With two boys Manola (Luna) and Joaquin (Tatum) vying for the hand of Maria (Saldana), The Book Of Life is at its best when director Jorge R. Gutierrez slows the pace down a bit.

A sword gradually emerging from the screen is a 3D treat you are given the time to enjoy, while the scene featuring the song lyrics ‘Wise men say, only fools rush in...’ is a spiritual highlight.

THIS IS WHERE I LEAVE YOU (15)

Verdict: +++

NOW 76, it’s good to see Jane Fonda can still roll back the years.
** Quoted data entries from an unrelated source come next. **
-- ==== Sys2Proof/Tests/Slice0.lean ====
section
/-! SUPPORT. The model's own tests. Every expected value is read from spec/: the vectors of 95_test_vectors.md (the section is
named at each test), the encodings of 30_encoding.md, the reset table R51. After the tests stand the witnesses: for every
statement with hypotheses, a concrete state and operands that meet them. -/

namespace Sys2Proof.Tests

open Sys2Proof.Machine

/-! ### Small states -/

/-- The test instance of 95_test_vectors.md §8, with channel 7 for "control". -/
def P : Config.Params := ⟨0, 1, 2, 1, 7, 7, 1, 1, 1, 1, 1⟩

/-- A session open to chip 9. -/
def opened : State := { State.reset with S := SessionState.atOpen 9 }

/-- An open session whose transport has failed with error 5. -/
def faulted : State :=
  { opened with S := { opened.S with fault := true, faultInfo := some 5, wComm := .halted } }

/-- An open session in the RAP phase `ph`, thread 0 having `k` in progress. -/
def running (ph : RapPhase) (k : Task) : State :=
  { opened with S := { opened.S with rapPhase := ph }, threads := [(0, k)] }

/-- An open session where COMM's next operation is a TP_Read. -/
def polling : State := { opened with S := { opened.S with readPending := 1 } }

/-- The last response given. -/
def lastOf (s : State) : Option Response := s.out.getLast?.map (·.2)

/-- The last response given after an outcome. -/
def answer : Host.Outcome State Fault Refusal → Option Response
  | .next s => lastOf s
  | .fault _ => none
  | .refused _ => none

/-- The session state after an outcome. -/
def sessionOf : Host.Outcome State Fault Refusal → Option SessionState
  | .next s => some s.S
  | .fault _ => none
  | .refused _ => none

/-- The response `OK` with a result. -/
def ok (r : Result) : Option Response := some ⟨.ok, r⟩

/-- The response `CONSTRUCTION_ERROR`. -/
def err (sub : SubCause) (o : OperandName) (v : Operand) : Option Response :=
  some ⟨.constructionError ⟨sub, o, v⟩, .none⟩

/-- A response without a result. -/
def only (st : Status) : Option Response := some ⟨st, .none⟩

/-! ### WellFormed refuses each ill-formed term (R170, R200) -/

theorem test_wf_poly_degree_low : Poly.wellFormed ⟨0, 0⟩ = false := by decide
theorem test_wf_poly_degree_high : Poly.wellFormed ⟨1, 17⟩ = false := by decide
theorem test_wf_poly_range : Poly.wellFormed ⟨0x11, 4⟩ = false := by decide
theorem test_wf_poly_bit_zero : Poly.wellFormed ⟨0x4598, 15⟩ = false := by decide
theorem test_wf_poly_good : Poly.wellFormed ⟨0x1021, 16⟩ = true := by decide
theorem test_wf_frame_range : Frame.wellFormed ⟨.dl, [16, 0, 0, 0], some 0⟩ = false := by decide
theorem test_wf_frame_few_fields : Frame.wellFormed ⟨.dl, [0, 0, 0], some 0⟩ = false := by decide
theorem test_wf_frame_many_fields : Frame.wellFormed ⟨.rd, [0, 0, 0], some 0⟩ = false := by decide
theorem test_wf_frame_crc_range : Frame.wellFormed ⟨.rd, [2, 4], some 8⟩ = false := by decide
theorem test_wf_frame_no_crc : Frame.wellFormed ⟨.rd, [2, 4], none⟩ = false := by decide
theorem test_wf_frame_hit_crc : Frame.wellFormed ⟨.hit, [0], some 0⟩ = false := by decide
theorem test_wf_instr : Instr.wellFormed (.polyToRepr ⟨0, 4⟩ 0) = false ∧ Instr.wellFormed (.crc [] ⟨0, 4⟩ none) = false ∧
    Instr.wellFormed (.frameEncode ⟨.hit, [0x800000], none⟩) = false ∧
    Instr.wellFormed (.frameCrcOk ⟨.ack, [], some 0⟩) = false := by decide

/-! ### Decoding: one word of every row, written out from R120 and R101 to R104 -/

theorem test_decode_bv :
    decode (.command 0x01 [.int 5, .nat 4]) = .ok (.bvFromValue 5 4) ∧
    decode (.command 0x02 [.bv [true]]) = .ok (.bvToValue [true]) ∧
    decode (.command 0x03 [.bytes [0xa0]]) = .ok (.bvFromBytes [0xa0]) ∧
    decode (.command 0x04 [.bv [true]]) = .ok (.bvToBytes [true]) ∧
    decode (.command 0x05 [.bv [true], .bv [false]]) = .ok (.bvAppendRight [true] [false]) ∧
    decode (.command 0x06 [.bv [true], .bv [false]]) = .ok (.bvAppendLeft [true] [false]) ∧
    decode (.command 0x07 [.bv [true], .nat 1]) = .ok (.bvPopLeft [true] 1) ∧
    decode (.command 0x08 [.bv [true], .nat 1]) = .ok (.bvPopRight [true] 1) ∧
    decode (.command 0x09 [.bv [true], .bv [false]]) = .ok (.bvConcat [true] [false]) ∧
    decode (.command 0x0A [.bv [true]]) = .ok (.bvReverse [true]) ∧
    decode (.command 0x0B [.bv [true], .bv [false]]) = .ok (.bvEq [true] [false]) ∧
    decode (.command 0x0C [.bv [true]]) = .ok (.bvLen [true]) := by
  refine ⟨?_, ?_, ?_, ?_, ?_, ?_, ?_, ?_, ?_, ?_, ?_, ?_⟩ <;> rfl

theorem test_decode_poly_crc :
    decode (.command 0x10 [.nat 9, .nat 4, .nat 2]) = .ok (.polyNew 9 4 2) ∧
    decode (.command 0x11 [.poly ⟨3, 4⟩, .nat 1]) = .ok (.polyToRepr ⟨3, 4⟩ 1) ∧
    decode (.command 0x12 [.bv [true], .poly ⟨3, 4⟩]) = .ok (.crc [true] ⟨3, 4⟩ none) ∧
    decode (.command 0x12 [.bv [true], .poly ⟨3, 4⟩, .nat 7]) = .ok (.crc [true] ⟨3, 4⟩ (some 7)) := by
  refine ⟨?_, ?_, ?_, ?_⟩ <;> rfl

theorem test_decode_codec :
    decode (.command 0x20 [.nat 2, .fields []]) = .ok (.frameBuild 2 []) ∧
    decode (.command 0x21 [.nat 2, .fields [], .nat 5]) = .ok (.frameBuildCrc 2 [] 5) ∧
    decode (.command 0x22 [.frame ⟨.rd, [2, 4], some 4⟩]) = .ok (.frameEncode ⟨.rd, [2, 4], some 4⟩) ∧
    decode (.command 0x23 [.nat 1, .bv [true]]) = .ok (.frameDecode 1 [true]) ∧
    decode (.command 0x24 [.frame ⟨.rd, [2, 4], some 4⟩]) = .ok (.frameCrcOk ⟨.rd, [2, 4], some 4⟩) ∧
    decode (.command 0x25 [.bytes [0xa0]]) = .ok (.uplinkResolve [0xa0]) := by
  refine ⟨?_, ?_, ?_, ?_, ?_, ?_⟩ <;> rfl

theorem test_decode_session :
    decode (.command 0x30 [.nat 9]) = .ok (.sessionOpen 9) ∧
    decode (.command 0x31 []) = .ok .sessionClose ∧
    decode (.command 0x33 [.pairs [(16, 2)]]) = .ok (.writeRegisters [(16, 2)]) ∧
    decode (.command 0x34 [.addrs [16]]) = .ok (.readRegisters [16] true) ∧
    decode (.command 0x34 [.addrs [16], .bool false]) = .ok (.readRegisters [16] false) ∧
    decode (.command 0x35 []) = .ok .statusRead ∧
    decode (.command 0x40 [.item (.bytes [0xff]), .chan 3]) = .ok (.demuxWrite (.bytes [0xff]) 3) ∧
    decode (.command 0x41 [.chan 3, .nat 0]) = .ok (.demuxRead 3 0) := by
  refine ⟨?_, ?_, ?_, ?_, ?_, ?_, ?_, ?_⟩ <;> rfl

/-- V1, V2 and §5: `1001 0111 10 111011001010100 110000101011100`, `101 000000000000010 100 100`,
`100 01 0101 0 0 0 0 0 101010 0000`, `0` and 23 bits. -/
theorem test_decode_frames :
    decode (.down 0b1001011110111011001010100110000101011100) = .ok (.frameDl40 9 7 2 0x7654 0x615c) ∧
    decode (.up 0b101000000000000010100100) = .ok (.frameRd24 2 4 4) ∧
    decode (.up 0b100010101000001010100000) = .ok (.frameAck24 1 5 0 0 0 0 0 0x2a 0) ∧
    decode (.up 0b100100001100000000001111) = .ok (.frameAck24 2 1 1 0 0 0 0 0 0xf) ∧
    decode (.up 0b000100100011010001010110) = .ok (.frameHit24 0x123456) := by
  refine ⟨?_, ?_, ?_, ?_, ?_⟩ <;> rfl

/-- Each of the five flag bits of an Ack in its place (R102): bits 14 to 10. -/
theorem test_decode_ack_flags :
    decode (.up 0x804000) = .ok (.frameAck24 0 0 1 0 0 0 0 0 0) ∧
    decode (.up 0x802000) = .ok (.frameAck24 0 0 0 1 0 0 0 0 0) ∧
    decode (.up 0x801000) = .ok (.frameAck24 0 0 0 0 1 0 0 0 0) ∧
    decode (.up 0x800800) = .ok (.frameAck24 0 0 0 0 0 1 0 0 0) ∧
    decode (.up 0x800400) = .ok (.frameAck24 0 0 0 0 0 0 1 0 0) := by
  refine ⟨?_, ?_, ?_, ?_, ?_⟩ <;> rfl

/-- R123, R8, R170, R200, R105: what is no instruction, by name. -/
theorem test_decode_refuses :
    decode (.command 0x00 []) = .error (.reservedCode 0x00) ∧
    decode (.command 0x32 []) = .error (.reservedCode 0x32) ∧
    decode (.command 0xFF [.nat 1]) = .error (.reservedCode 0xFF) ∧
    decode (.command 0x31 [.nat 1]) = .error (.operandShape .sessionClose) ∧
    decode (.command 0x02 [.nat 1]) = .error (.operandShape .bvToValue) ∧
    decode (.command 0x11 [.poly ⟨2, 4⟩, .nat 0]) = .error (.operandValue .polyToRepr) ∧
    decode (.command 0x22 [.frame ⟨.rd, [2, 8], some 4⟩]) = .error (.operandValue .frameEncode) ∧
    decode (.up 0xc00000) = .error (.noFrame 0xc00000) ∧
    decode (.up 0xffffff) = .error (.noFrame 0xffffff) := by
  refine ⟨?_, ?_, ?_, ?_, ?_, ?_, ?_, ?_, ?_⟩ <;> rfl

/-- Words of spec/opcode_table.json as its rows number them. -/
theorem test_table_words :
    decodeTableWord 8 0x07 = some (.bvPopLeft [] 0) ∧ decodeTableWord 8 0x35 = some .statusRead ∧
    decodeTableWord 8 0x42 = none ∧ decodeTableWord 40 0x97bb2a615c = some (.frameDl40 9 7 2 0x7654 0x615c) ∧
    decodeTableWord 24 0x800001 = some (.frameAck24 0 0 0 0 0 0 0 0 1) ∧
    decodeTableWord 24 0xa000a4 = some (.frameRd24 2 4 4) ∧
    decodeTableWord 24 0x7fffff = some (.frameHit24 0x7fffff) ∧ decodeTableWord 24 0xe00000 = none := by
  refine ⟨?_, ?_, ?_, ?_, ?_, ?_, ?_, ?_⟩ <;> rfl

/-! ### The BV unit (95_test_vectors.md §4) -/

/-- A vector written as its bits. -/
def bv (w v : Nat) : Bv := bits w v

theorem test_bvFromValue : answer (exec (.bvFromValue 5 4) State.reset) = ok (.bv [false, true, false, true]) := by
  decide
theorem test_bvFromValue_range :
    answer (exec (.bvFromValue 16 4) State.reset) = err .valueRange .value (.int 16) ∧
    answer (exec (.bvFromValue (-1) 4) State.reset) = err .valueRange .value (.int (-1)) := by decide
theorem test_bvToValue : answer (exec (.bvToValue [false, true, false, true]) State.reset) = ok (.nat 5) := by decide
theorem test_bvToValue_empty : answer (exec (.bvToValue []) State.reset) = ok (.nat 0) := by decide
theorem test_bvFromBytes :
    answer (exec (.bvFromBytes [0xa0, 0x00, 0xa4]) State.reset) = ok (.bv (bv 24 0xa000a4)) := by decide
theorem test_bvToBytes : answer (exec (.bvToBytes (bv 40 0x97bb2a615c)) State.reset) =
    ok (.bytes [0x97, 0xbb, 0x2a, 0x61, 0x5c]) := by decide +kernel
theorem test_bvToBytes_width :
    answer (exec (.bvToBytes (bv 12 0xff)) State.reset) = err .widthMismatch .bv (.bv (bv 12 0xff)) := by decide
theorem test_bvAppendRight :
    answer (exec (.bvAppendRight (bv 2 2) (bv 3 1)) State.reset) = ok (.bv [true, false, false, false, true]) := by
  decide
theorem test_bvAppendLeft :
    answer (exec (.bvAppendLeft (bv 3 1) (bv 2 2)) State.reset) = ok (.bv [true, false, false, false, true]) := by
  decide
theorem test_bvPopLeft :
    answer (exec (.bvPopLeft (bv 6 0b101101) 2) State.reset) = ok (.popped (bv 2 0b10) (bv 4 0b1101)) := by decide
theorem test_bvPopLeft_underflow :
    answer (exec (.bvPopLeft (bv 3 5) 4) State.reset) = err .popUnderflow .k (.nat 4) := by decide
theorem test_bvPopRight :
    answer (exec (.bvPopRight (bv 6 0b101101) 2) State.reset) = ok (.popped (bv 2 0b01) (bv 4 0b1011)) := by decide
theorem test_bvPopRight_underflow :
    answer (exec (.bvPopRight [] 1) State.reset) = err .popUnderflow .k (.nat 1) := by decide
theorem test_bvConcat :
    answer (exec (.bvConcat (bv 3 0b101) (bv 15 0)) State.reset) = ok (.bv (bv 18 0x28000)) := by decide
theorem test_bvReverse : answer (exec (.bvReverse (bv 3 0b110)) State.reset) = ok (.bv (bv 3 0b011)) := by decide
theorem test_bvEq : answer (exec (.bvEq (bv 4 5) (bv 4 5)) State.reset) = ok (.bool true) := by decide
theorem test_bvEq_length : answer (exec (.bvEq (bv 4 5) (bv 5 5)) State.reset) = ok (.bool false) := by decide
theorem test_bvLen : answer (exec (.bvLen (bv 15 0)) State.reset) = ok (.nat 15) := by decide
She plays Hilary, the sexually open, surgically-enhanced, newly-widowed mother of four adult kids – New York radio producer Judd (Jason Bateman) and siblings Wendy (Tina Fey), Phillip (Adam Driver) and Paul (Corey Stoll). Hilary recommends finding the time to mourn.

But this is still a very lively, adult-flavoured comedy with enough sharp lines to feel like a Friends-style alternative to the bereavement issues featured in Meryl Streep’s recent August: Osage County or Robert De Niro’s Everybody’s Fine (2009).

With lines like ‘secrets are a cancer to a family’, expect a few surprises – and one massive bombshell!